Branding can make or break a business. That’s why they spend a lot of time, money, and effort is distinguishing themselves from their competitors. One way to do this is to develop a strong portfolio of intellectual property that includes patents, copyrights, and trademarks. While patents and copyrights offer strong protections as soon as an application is filed and approved, trademarks are a little different. Here are some of those ways so that you can get a better sense of what you need to do to protect your business interests and your brand.
The mark has to be in commercial use
Before you can obtain protection for a trademark, the mark has to be in some sort of commercial use. In other words, you can’t hoard protected marks with no intention of using them. So, you’ll have to demonstrate some sort of commercial purpose for the mark.

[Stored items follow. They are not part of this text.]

-- ==== Sys2Proof/Machine/HostPort.lean ====
section
/-! DEFINITION. The host operations other than step, and all of them as transactions (spec/60_exceptions.md R103 to R108,
spec/70_reset_and_hazards.md R114 to R118). -/

namespace Sys2Proof.Machine

/-- `construct(STEP_FREQUENCY_HZ)`: the state after reset; a frequency that is not positive is refused (R114, D13). -/
def construct (p : Parameters) : Host.Outcome State Fault Refusal :=
  if 0 < p.stepFrequencyHz then .next State.reset else .refused .nonPositiveFrequency

/-- `load(image)` of a core that may be loaded: at most 3584 bytes go to 0x200 and on, the rest of memory is 0, and `pc` is
0x200 (R115); a longer image is a LoadError and writes nothing (R116, D12). -/
def loadPort (image : List Byte) (s : State) : LoadResult × State :=
  if image.length ≤ Config.maxImage then
    (.ok, { s with
      mem := Memory.ofImage Config.loadOffset image
      pc := BitVec.ofNat 16 Config.loadOffset
      phase := .loaded })
  else (.loadError, s)

/-- One timer counted down, 0 staying 0 (R108, D8). -/
def countDown (t : Byte) : Byte := if t = 0#8 then 0#8 else t - 1#8

/-- `timer_tick()`: both timers counted down and nothing else written (R107, R108). -/
def timerTick (s : State) : State := { s with dt := countDown s.dt, st := countDown s.st }

/-- `buzzer()`: the constant false, no function of ST (R31, D16). -/
def buzzer (_s : State) : Bool := false

/-- `clock_period()` in seconds: 1 / STEP_FREQUENCY_HZ (R32, D13). -/
def clockPeriod (p : Parameters) : Rat := 1 / p.stepFrequencyHz

/-- One host operation on a constructed core: its reply and the state after it. A step before load, a second load and a load
after steps are refused (R118, D11). -/
def transact (p : Parameters) (op : HostOp) (s : State) : Host.Outcome (HostReply × State) Fault Refusal :=
  match op with
  | .load image =>
    match s.phase with
    | .constructed => .next (.load (loadPort image s).1, (loadPort image s).2)
    | .loaded => .refused .secondLoad
  | .step keys =>
    match stepUnder p.decodeErrorPc keys s with
    | .next t => .next (.step t.reply, t)
    | .fault r => .fault r
    | .refused r => .refused r
  | .buzzer => .next (.buzzer (buzzer s), s)
  | .clockPeriod => .next (.clockPeriod (clockPeriod p), s)
  | .timerTick => .next (.ticked, timerTick s)

/-- The boot sequence of R117: construct, then one load. The state it answers is the launch state; a LoadError stops the boot,
since no run begins from it (R113). -/
def boot (p : Parameters) (image : List Byte) : Host.Outcome State Fault Refusal :=
  match construct p with
  | .next s =>
    match loadPort image s with
    | (.ok, t) => .next t
    | (.loadError, _) => .fault (.loadError image.length)
  | .fault r => .fault r
  | .refused r => .refused r

end Sys2Proof.Machine
end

But mere token use of the mark is likely insufficient. Instead, you’ll want to show that the use of the mark occurs in the ordinary course of trade.

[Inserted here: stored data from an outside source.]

/-- Every word that decodes is the word of the instruction it decodes to: no word has two meanings and no bit is dropped. -/
def Obligations.EncodeOfDecodeIsTheWord : Prop := ∀ (w : Word) (i : Instr), decode w = .ok i → encode i = w

/-- The words of R62's table are exactly the decode errors, and they number 45,054, the count the spec derives. -/
def Obligations.DecodeErrorWordsAreTheSixRanges : Prop :=
  (∀ w : Word, (∃ e, decode w = .error e) ↔
    (0x0001 ≤ w.toNat ∧ w.toNat ≤ 0x00DF) ∨ (0x00E1 ≤ w.toNat ∧ w.toNat ≤ 0x0FFF) ∨
    (0x2000 ≤ w.toNat ∧ w.toNat ≤ 0x5FFF) ∨ (0x8000 ≤ w.toNat ∧ w.toNat ≤ 0x9FFF) ∨
    (0xB000 ≤ w.toNat ∧ w.toNat ≤ 0xCFFF) ∨ (0xE000 ≤ w.toNat ∧ w.toNat ≤ 0xFFFF)) ∧
  (Finset.univ.filter fun w : Fin 65536 => (decode (BitVec.ofFin w)).toBool = false).card = 45054

/-- The rows of the opcode table are pairwise disjoint, and the decoder answers an instruction of a row exactly where the row
accepts the word, so the order of the tests does not matter (the spec derives it from R58). -/
def Obligations.PatternsArePairwiseDisjoint : Prop :=
  (∀ r ∈ opcodeTable, ∀ r' ∈ opcodeTable, ∀ w : Word, r.accepts w = true → r'.accepts w = true → r = r') ∧
  (∀ r ∈ opcodeTable, ∀ w : Word, r.accepts w = true ↔ ∃ i, decode w = .ok i ∧ i.row = r)

/-- The assembler syntax the spec adopts (its own decision D10, R65, log 20): for each line form, the two bytes of R65's
encoding, the most significant first, exactly when every operand is in R65's range (addr up to 0xFFF, x and y up to 0xF, kk up to
0xFF, n up to 15), and none otherwise; for a data line the listed bytes exactly when each is at most 0xFF. `wellFormed` is that
check, and the two bytes of an instruction line decode to its instruction. -/
def Obligations.AssemblerRefusesOutOfRangeOperands : Prop :=
  (AsmLine.nop.assemble = some [0x00#8, 0x00#8]) ∧
  (AsmLine.cls.assemble = some [0x00#8, 0xE0#8]) ∧
  (∀ addr : Nat, (AsmLine.jp addr).assemble = if addr ≤ 0xFFF then
      some [BitVec.ofNat 8 ((0x1000 + addr) / 256), BitVec.ofNat 8 ((0x1000 + addr) % 256)] else none) ∧
  (∀ x kk : Nat, (AsmLine.ld x kk).assemble = if x ≤ 0xF ∧ kk ≤ 0xFF then
      some [BitVec.ofNat 8 (0x60 + x), BitVec.ofNat 8 kk] else none) ∧
  (∀ x kk : Nat, (AsmLine.add x kk).assemble = if x ≤ 0xF ∧ kk ≤ 0xFF then
      some [BitVec.ofNat 8 (0x70 + x), BitVec.ofNat 8 kk] else none) ∧
  (∀ addr : Nat, (AsmLine.ldi addr).assemble = if addr ≤ 0xFFF then
      some [BitVec.ofNat 8 ((0xA000 + addr) / 256), BitVec.ofNat 8 ((0xA000 + addr) % 256)] else none) ∧
  (∀ x y n : Nat, (AsmLine.drw x y n).assemble = if x ≤ 0xF ∧ y ≤ 0xF ∧ n ≤ 15 then
      some [BitVec.ofNat 8 (0xD0 + x), BitVec.ofNat 8 (16 * y + n)] else none) ∧
  (∀ bs : List Nat, (AsmLine.bytes bs).assemble = if ∀ b ∈ bs, b ≤ 0xFF then
      some (bs.map (BitVec.ofNat 8)) else none) ∧
  (∀ l : AsmLine, (l.assemble.isSome = l.wellFormed) ∧
    (∀ i, l.instr? = some i → ∃ hi lo, l.assemble = some [hi, lo] ∧ decodeBytes hi lo = .ok i))

/-! ### Fetch, advance and the step -/

/-- The word at `pc` is `256 * mem[pc] + mem[(pc + 1) mod 4096]` (R37, R69; that the second address wraps at 0xFFF is the spec's
own decision D2, log 15). -/
def Obligations.FetchIsBigEndianAndWraps : Prop :=
  ∀ s : State, (fetchWord s).toNat = 256 * (s.mem.read s.pc.toNat).toNat + (s.mem.read ((s.pc.toNat + 1) % 4096)).toNat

This doesn’t mean that the use has to be currently active. Instead, you can seek protection through an Intent to Use application. Here, you have to a show a bona fide intent to use the mark, but once you do so then you can reserve protection for the mark. This is a great way to get out in front of your branding to ensure that you have the fullest protection possible.

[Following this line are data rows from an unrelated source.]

-- ==== Sys2Proof/Tests/Slice0.lean ====
section
/-! SUPPORT. The model's own tests: decodings written out from 30_encoding.md R52, the checks of well-formedness, single steps
with the results of 95_test_vectors.md, and a witness for the hypotheses of every statement that has some. -/

namespace Sys2Proof.Tests

open Sys2Proof.Machine

/-! ### Decoding (30_encoding.md R52; 95_test_vectors.md, L2 Decoder) -/

-- NOP: 0000 0000 0000 0000
theorem test_decode_nop : decode 0b0000000000000000#16 = .ok .nop := by decide
-- CLS: 0000 0000 1110 0000
theorem test_decode_cls : decode 0b0000000011100000#16 = .ok .cls := by decide
-- JP 0x300: 0001, then 0011 0000 0000
theorem test_decode_jp : decode 0b0001001100000000#16 = .ok (.jp 0x300#12) := by decide
-- LD V3, 0x42: 0110, x = 0011, kk = 0100 0010
theorem test_decode_ld : decode 0b0110001101000010#16 = .ok (.ld 3 0x42#8) := by decide
-- ADD VA, 0x01: 0111, x = 1010, kk = 0000 0001
theorem test_decode_add : decode 0b0111101000000001#16 = .ok (.add 10 0x01#8) := by decide
-- LDI 0x123: 1010, then 0001 0010 0011
theorem test_decode_ldi : decode 0b1010000100100011#16 = .ok (.ldi 0x123#12) := by decide
-- DRW V1, V2, 5: 1101, x = 0001, y = 0010, n = 0101
theorem test_decode_drw : decode 0b1101000100100101#16 = .ok (.drw 1 2 5) := by decide

/-- The decoder on the table's numbering, and a word of standard CHIP-8 (RET) that this core refuses by name. -/
theorem test_decode_table_word :
    decodeTableWord 16 0xDFFF = some (.drw 15 15 15) ∧ decodeTableWord 16 0x00EE = none ∧
      decode 0x00EE#16 = .error (.noPattern 0x00EE#16) := by decide

/-! ### Well-formedness: each check refuses its ill-formed term (R65) -/

theorem test_wellFormed_jp : (AsmLine.jp 0x1000).wellFormed = false := by decide
theorem test_wellFormed_ld_x : (AsmLine.ld 16 0).wellFormed = false := by decide
theorem test_wellFormed_ld_kk : (AsmLine.ld 0 0x100).wellFormed = false := by decide
theorem test_wellFormed_add_x : (AsmLine.add 16 0).wellFormed = false := by decide
theorem test_wellFormed_add_kk : (AsmLine.add 0 0x100).wellFormed = false := by decide
theorem test_wellFormed_ldi : (AsmLine.ldi 0x1000).wellFormed = false := by decide
theorem test_wellFormed_drw_x : (AsmLine.drw 16 0 0).wellFormed = false := by decide
theorem test_wellFormed_drw_y : (AsmLine.drw 0 16 0).wellFormed = false := by decide
theorem test_wellFormed_drw_n : (AsmLine.drw 0 0 16).wellFormed = false := by decide
theorem test_wellFormed_bytes : (AsmLine.bytes [0xFF, 0x100]).wellFormed = false := by decide

/-- The image of program P2 (95_test_vectors.md), assembled from its lines. -/
theorem test_assemble_p2 :
    assemble [.ldi 0x20C, .ld 0 0x08, .ld 1 0x04, .drw 0 1 3, .jp 0x208, .bytes [0, 0], .bytes [0xF0, 0x90, 0xF0]] =
      some [0xA2, 0x0C, 0x60, 0x08, 0x61, 0x04, 0xD0, 0x13, 0x12, 0x08, 0x00, 0x00, 0xF0, 0x90, 0xF0] := by decide

/-! ### Single steps (95_test_vectors.md, L1 and L2) -/

/-- A loaded loadedCore with word `w` at its `pc`. -/
def loadedCore (w : Nat) : State := State.reset.withFetchWord 16 w

/-- A check of the state an outcome answers; false where it answers none. -/
def after (o : Host.Outcome State Fault Refusal) (check : State → Bool) : Bool :=
  match o with
  | .next t => check t
  | .fault _ => false
  | .refused _ => false

/-- The step under Retain with no key held. -/
def run (s : State) : Host.Outcome State Fault Refusal := stepUnder .retain Keys.noneHeld s

-- E2
theorem test_nop_advances : after (step (loadedCore 0x0000)) (fun t => t.pc == 0x202#16 && t.reply == some (.ok none)) = true := by
  decide
-- S3: NOP at an odd pc wraps to 0x001
theorem test_nop_wraps : after (step { loadedCore 0 with pc := 0xFFF#16 }) (fun t => t.pc == 0x001#16) = true := by decide
-- S4: an odd target
theorem test_jp_odd : after (step (loadedCore 0x1203)) (fun t => t.pc == 0x203#16) = true := by decide
-- S2: the low byte of a fetch at 0xFFF comes from 0x000
theorem test_jp_fetched_at_the_edge :
    after (step ({ State.reset with pc := 0xFFF#16 }.withFetchWord 16 0x1234))
      (fun t => t.pc == 0x234#16 && t.mem.read 0xFFF == 0x12#8 && t.mem.read 0x000 == 0x34#8) = true := by decide
-- A2
theorem test_ld_vf : after (step (loadedCore 0x6FFF)) (fun t => t.readV 15 == 0xFF#8 && t.readV 0 == 0x00#8) = true := by decide
-- A6
theorem test_add_vf_wraps : after (step ((loadedCore 0x7F05).writeV 15 0xFE#8)) (fun t => t.readV 15 == 0x03#8) = true := by decide
-- A7: no carry into VF
theorem test_add_no_flag :
    after (step (((loadedCore 0x73F5).writeV 3 0x10#8).writeV 15 0x01#8))
      (fun t => t.readV 3 == 0x05#8 && t.readV 15 == 0x01#8) = true := by decide
-- A9
theorem test_ldi : after (step ((loadedCore 0xAFFF).setI 0x456#16)) (fun t => t.i == 0xFFF#16) = true := by decide
-- V15, E3
theorem test_cls :
    after (step { loadedCore 0x00E0 with fb := FrameBuffer.blank.setPixel 31 63 true })
      (fun t => !t.fb.pixel 31 63 && t.reply == some (.ok (some t.fb))) = true := by decide

/-- The core of the display vectors: `w` at 0x200, I = 0x300 and one sprite byte there. -/
def drawCore (w : Nat) (sprite : Byte) : State :=
  { loadedCore w with i := 0x300#16, mem := (loadedCore w).mem.write 0x300 sprite }

-- V3: partial collision
theorem test_drw_collision :
    after (step { drawCore 0xD011 0xF0#8 with fb := (FrameBuffer.blank.setPixel 0 2 true).setPixel 0 10 true })
      (fun t => t.fb.pixel 0 1 && !t.fb.pixel 0 2 && t.fb.pixel 0 3 && !t.fb.pixel 0 4 && t.fb.pixel 0 10 &&
        t.readV 15 == 1#8) = true := by decide
-- V9 (x = F) with the column near the right edge: VF is read before it is cleared, and columns 64 and up are clipped
theorem test_drw_vf_column_clipped :
    after (step ((drawCore 0xDF01 0xFF#8).writeV 15 62#8))
      (fun t => t.fb.pixel 0 62 && t.fb.pixel 0 63 && !t.fb.pixel 0 0 && !t.fb.pixel 1 0 && t.readV 15 == 0#8) = true := by
  decide

/-! ### DecodeError, load and the other host operations (95_test_vectors.md S6, S7, T1 to T6) -/

/-- A loaded core at 0xFFE with the word 0xFFFF there. -/
def failing : State := { State.reset with pc := 0xFFE#16 }.withFetchWord 16 0xFFFF

-- S7 under both values of DECODE_ERROR_PC
theorem test_decode_error_retain :
    after (stepUnder .retain Keys.noneHeld failing) (fun t => t.pc == 0xFFE#16 &&
      t.reply == some (.err ⟨0xFFFF#16, 0xFFE#16⟩) && t.decodeErrors == [⟨0xFFFF#16, 0xFFE#16⟩]) = true := by decide
theorem test_decode_error_advance :
    after (stepUnder .advance Keys.noneHeld failing) (fun t => t.pc == 0x000#16 &&
      t.reply == some (.err ⟨0xFFFF#16, 0xFFE#16⟩) && t.faulted) = true := by decide

/-- Parameters of a core as the document's examples give them. -/
def example700 : Parameters := ⟨.retain, 700, 60⟩

theorem example700_positive : 0 < example700.stepFrequencyHz := by norm_num [example700]

-- T4
theorem test_clock_period : clockPeriod example700 = 1 / 700 := rfl
-- T6
theorem test_timer_tick_at_zero : (timerTick State.reset).dt = 0#8 ∧ (timerTick State.reset).st = 0#8 := by decide
-- The image is placed at 0x200 and everything else is 0 (T1, E8), whatever memory held.
theorem test_load :
    ((loadPort [0x12, 0x34] { State.reset with mem := [(0x10, 7#8)] }).2.mem = [(0x200, 0x12#8), (0x201, 0x34#8)]) := by
  decide

/-! ### Witnesses: the hypotheses of the statements are met -/

/-- A boot with an image that fits answers a launch state. -/
theorem boot_fits (image : List Byte) (h : image.length ≤ 3584) : ∃ s, boot example700 image = .next s ∧ s.phase = .loaded := by
  rcases loadPort_cases image State.reset with ⟨-, e⟩ | ⟨h', -⟩
  · exact ⟨_, by simp [boot, construct, example700_positive, e]; rfl, rfl⟩
  · omega

/-- The decoder's clauses, each at the first and the last word of its range: the opcode nibbles. -/
theorem witness_DecoderReadsTheSevenPatterns :
    (0x1000#16).toNat / 4096 = 0x1 ∧ (0x1FFF#16).toNat / 4096 = 0x1 ∧ (0x6000#16).toNat / 4096 = 0x6 ∧
    (0x6FFF#16).toNat / 4096 = 0x6 ∧ (0x7000#16).toNat / 4096 = 0x7 ∧ (0x7FFF#16).toNat / 4096 = 0x7 ∧
    (0xA000#16).toNat / 4096 = 0xA ∧ (0xAFFF#16).toNat / 4096 = 0xA ∧ (0xD000#16).toNat / 4096 = 0xD ∧
    (0xDFFF#16).toNat / 4096 = 0xD := by decide

/-- The decoder's last clause at the edges of R62's ranges. -/
theorem witness_DecoderRefusesTheRest : ([0x0001#16, 0x00DF#16, 0x00E1#16, 0x0FFF#16, 0x2000#16, 0x5FFF#16, 0x8000#16,
    0x9FFF#16, 0xB000#16, 0xCFFF#16, 0xE000#16, 0xFFFF#16].all fun w =>
      decide (w.toNat ≠ 0x0000 ∧ w.toNat ≠ 0x00E0 ∧ w.toNat / 4096 ∉ [0x1, 0x6, 0x7, 0xA, 0xD] ∧
        decode w = .error (.noPattern w))) = true := by decide

theorem witness_EncodeOfDecodeIsTheWord : decode 0xD12F#16 = .ok (.drw 1 2 15) ∧ encode (.drw 1 2 15) = 0xD12F#16 := by decide

theorem witness_PatternsArePairwiseDisjoint :
    Instr.row (.drw 0 0 0) ∈ opcodeTable ∧ (Instr.row (.drw 0 0 0)).accepts 0xDFFF#16 = true := by decide

theorem witness_AssemblerRefusesOutOfRangeOperands :
    (AsmLine.drw 15 15 15).instr? = some (.drw 15 15 15) ∧ (AsmLine.drw 15 15 16).instr? = none := by decide

/-- Each range of R65 at its last value and one past it: the bytes written out from the encodings, and the refusal. -/
theorem test_assemble_at_the_edges :
    (AsmLine.jp 0xFFF).assemble = some [0x1F, 0xFF] ∧ (AsmLine.jp 0x1000).assemble = none ∧
    (AsmLine.ld 15 0xFF).assemble = some [0x6F, 0xFF] ∧ (AsmLine.ld 16 0).assemble = none ∧
    (AsmLine.add 15 0xFF).assemble = some [0x7F, 0xFF] ∧ (AsmLine.add 0 0x100).assemble = none ∧
    (AsmLine.ldi 0xFFF).assemble = some [0xAF, 0xFF] ∧ (AsmLine.ldi 0x1000).assemble = none ∧
    (AsmLine.drw 15 15 15).assemble = some [0xDF, 0xFF] ∧ (AsmLine.drw 0 16 0).assemble = none ∧
    (AsmLine.bytes [0, 0xFF]).assemble = some [0, 0xFF] ∧ (AsmLine.bytes [0x100]).assemble = none := by decide

/-- At the last address, where the second byte wraps, the hypotheses on the two bytes and their decoding hold. -/
theorem witness_StepRunsTheDecodedInstruction :
    let s : State := { State.reset with pc := 0xFFF#16 }.withFetchWord 16 0x6342
    s.phase = .loaded ∧ s.mem.read s.pc.toNat = 0x63#8 ∧ s.mem.read ((s.pc.toNat + 1) % 4096) = 0x42#8 ∧
      decodeBytes 0x63#8 0x42#8 = .ok (.ld 3 0x42#8) := by decide

/-- For `LoadedCoreNeverHalts` (a loaded core) and, with both bytes 0 at `pc`, for `NopChangesNothingButPc`. -/
theorem witness_NopChangesNothingButPc :
    (loadedCore 0).phase = .loaded ∧ (loadedCore 0).mem.read (loadedCore 0).pc.toNat = 0#8 ∧
      (loadedCore 0).mem.read (((loadedCore 0).pc.toNat + 1) % 4096) = 0#8 := by decide

theorem witness_ZeroMemoryRunsNopsAndWraps :
    (loadedCore 0).phase = .loaded ∧ (loadedCore 0).pc.toNat < 4096 ∧ ∀ a, (loadedCore 0).mem.read a = 0#8 :=
  ⟨rfl, by decide, fun _ => rfl⟩

/-- For `DecodeErrorIsPrecise` and `StepAfterDecodeErrorGoesOn`. -/
theorem witness_DecodeErrorIsPrecise :
    failing.phase = .loaded ∧ decode (fetchWord failing) = .error (.noPattern 0xFFFF#16) := by decide

theorem witness_RecordedErrorsAreNeverCleared :
    ∃ t, stepUnder .advance Keys.noneHeld { loadedCore 0 with decodeErrors := [⟨0xFFFF#16, 0x1FE#16⟩] } = .next t ∧
      ({ loadedCore 0 with decodeErrors := [⟨0xFFFF#16, 0x1FE#16⟩] } : State).faulted = true := ⟨_, rfl, rfl⟩

theorem witness_JpJumpsAbsolute :
    (loadedCore 0x1FFF).phase = .loaded ∧ (fetchWord (loadedCore 0x1FFF)).toNat = 0x1000 + (0xFFF#12).toNat ∧
      ({ State.reset with pc := 0xFFF#16 } : State).pc.toNat = 0xFFF := by decide

/-- Two registers with other values and the same start position, one of them VF (R86: 0x45 starts at column 5, 0x21 at row 1). -/
theorem witness_DrwStartsAtTheRegistersModuloTheDisplay :
    let s := ((((loadedCore 0).writeV 0 0x45#8).writeV 15 0x05#8).writeV 1 0x21#8).writeV 2 0x01#8
    (s.readV 0).toNat % 64 = (s.readV 15).toNat % 64 ∧ (s.readV 1).toNat % 32 = (s.readV 2).toNat % 32 := by decide

/-- The start pixel at the last row and the last column (R86: 0xFF starts at column 63 and row 31), with a first sprite bit
set, and a pixel to its left. -/
theorem witness_DrwStartsAtTheLastRowAndColumn :
    let s := ((drawCore 0xD011 0x80#8).writeV 0 0xFF#8).writeV 1 0xFF#8
    (31 : Fin 32).val = (s.readV 1).toNat % 32 ∧ (63 : Fin 64).val = (s.readV 0).toNat % 64 ∧ 0 < (1 : Height).val ∧
      (s.mem.read (s.i.toNat % 4096)).getLsbD 7 = true ∧ (62 : Fin 64).val < (s.readV 0).toNat % 64 := by decide

/-- For `DrwFlipsExactlyTheVisibleSprite` and the first clause of `ClippedBitsHaveNoEffect`, at column 63: bit 3 of the sprite is
column 60 + 3, a pixel of S, which is on in one display and off in the other; column 0 is outside S. -/
theorem witness_DrwFlipsExactlyTheVisibleSprite :
    let s := (drawCore 0xD011 0xF5#8).writeV 0 60#8
    InSprite s 0 1 1 0 63 ∧ ¬ InSprite s 0 1 1 0 0 ∧ (s.fb.setPixel 0 63 true).pixel 0 63 = true ∧
      s.fb.pixel 0 63 = false := by
  refine ⟨⟨0, 3, by decide, by decide, by decide, by decide, by decide⟩, ?_, by decide, by decide⟩
  rintro ⟨r, c, -, -, -, h, -⟩
  have : ((((drawCore 0xD011 0xF5#8).writeV 0 60#8).readV 0).toNat % 64) = 60 := by decide
  rw [this, show (0 : Fin 64).val = 0 from rfl] at h
  omega

/-- A memory that differs only in bits clipped at column 63: the start is column 60 (E7), so bits 3 to 0 fall off the edge. -/
theorem witness_ClippedBitsHaveNoEffect :
    let s := (drawCore 0xD011 0xF5#8).writeV 0 60#8
    let m : Memory := s.mem.write 0x300 0xFA#8
    m ≠ s.mem ∧ ∀ r, r < (1 : Height).val → ∀ c, c < 8 → (s.readV 1).toNat % 32 + r ≤ 31 →
      (s.readV 0).toNat % 64 + c ≤ 63 →
      (m.read ((s.i.toNat + r) % 4096)).getLsbD (7 - c) = (s.mem.read ((s.i.toNat + r) % 4096)).getLsbD (7 - c) := by
  decide

/-- The same at row 31, the last one: the start is row 31, so the second sprite row falls off the edge and a memory that differs
in its byte alone meets the hypothesis; the first row's pixel is in S, at row 31. -/
theorem witness_ClippedBitsHaveNoEffect_row31 :
    let s := (drawCore 0xD012 0x80#8).writeV 1 31#8
    let m : Memory := s.mem.write 0x301 0xFF#8
    InSprite s 0 1 2 31 0 ∧ m ≠ s.mem ∧ ∀ r, r < (2 : Height).val → ∀ c, c < 8 → (s.readV 1).toNat % 32 + r ≤ 31 →
      (s.readV 0).toNat % 64 + c ≤ 63 →
      (m.read ((s.i.toNat + r) % 4096)).getLsbD (7 - c) = (s.mem.read ((s.i.toNat + r) % 4096)).getLsbD (7 - c) :=
  ⟨⟨0, 0, by decide, by decide, by decide, by decide, by decide⟩, by decide, by decide⟩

To register a trademark you also have to show that the type of commerce where the mark is to be used will be subject to Congressional regulation. That might sound like a challenging thing to show, but it can actually be relatively easy since the federal government regulates interstate commerce. The definition of this area of the law has also generally recognized goods and services sold in one state as interstate in nature.
Use of specimens
Once you demonstrate that your mark is being used in commerce you’ll need to submit evidence of its use. This evidence is often referred to as specimens. Labels, photographs, packaging, and even displays of the product can all satisfy this requirement. Essentially, the federal government wants to see that the mark is actually in use and its tied to the good or services in question. That means for services things like advertisements, brochures, and invoices can serve as specimens.
Beware of classification
It might seem easy enough to specify to which goods or services that you’re affixing your mark, but classification can be a little tricky. This is because certain goods and services that to you might seem linked together under one category may be recognized by the federal government as falling into separate categories. This means that the use of your mark may be unprotected in some instances. For example, beer is classified differently than wine and other spirits. So, you’ll want to make sure that you’re filing your trademark application in the proper classes to ensure full coverage.
Police your mark
Trademarks can provide strong protection for your brand, but only if you’re able to police them and take action against those who infringe on your mark. This means keeping an eye on your competitors and others in the field to see if their marks are causing consumer confusion. If you think that a mark that these entities is using is similar to yours and is causing confusion, then you might want to take legal action.
Acquire the knowledge you need to protect your interests
The law on trademarks can be confusing, but failing to understand them can be a real detriment to you and your business. That’s why it’s often best to work closely with a legal professional who is skilled in this area of the law and who can guide you throughout the process. Hopefully then you’ll be able to build the brand that you want and that sets your business on a path to success.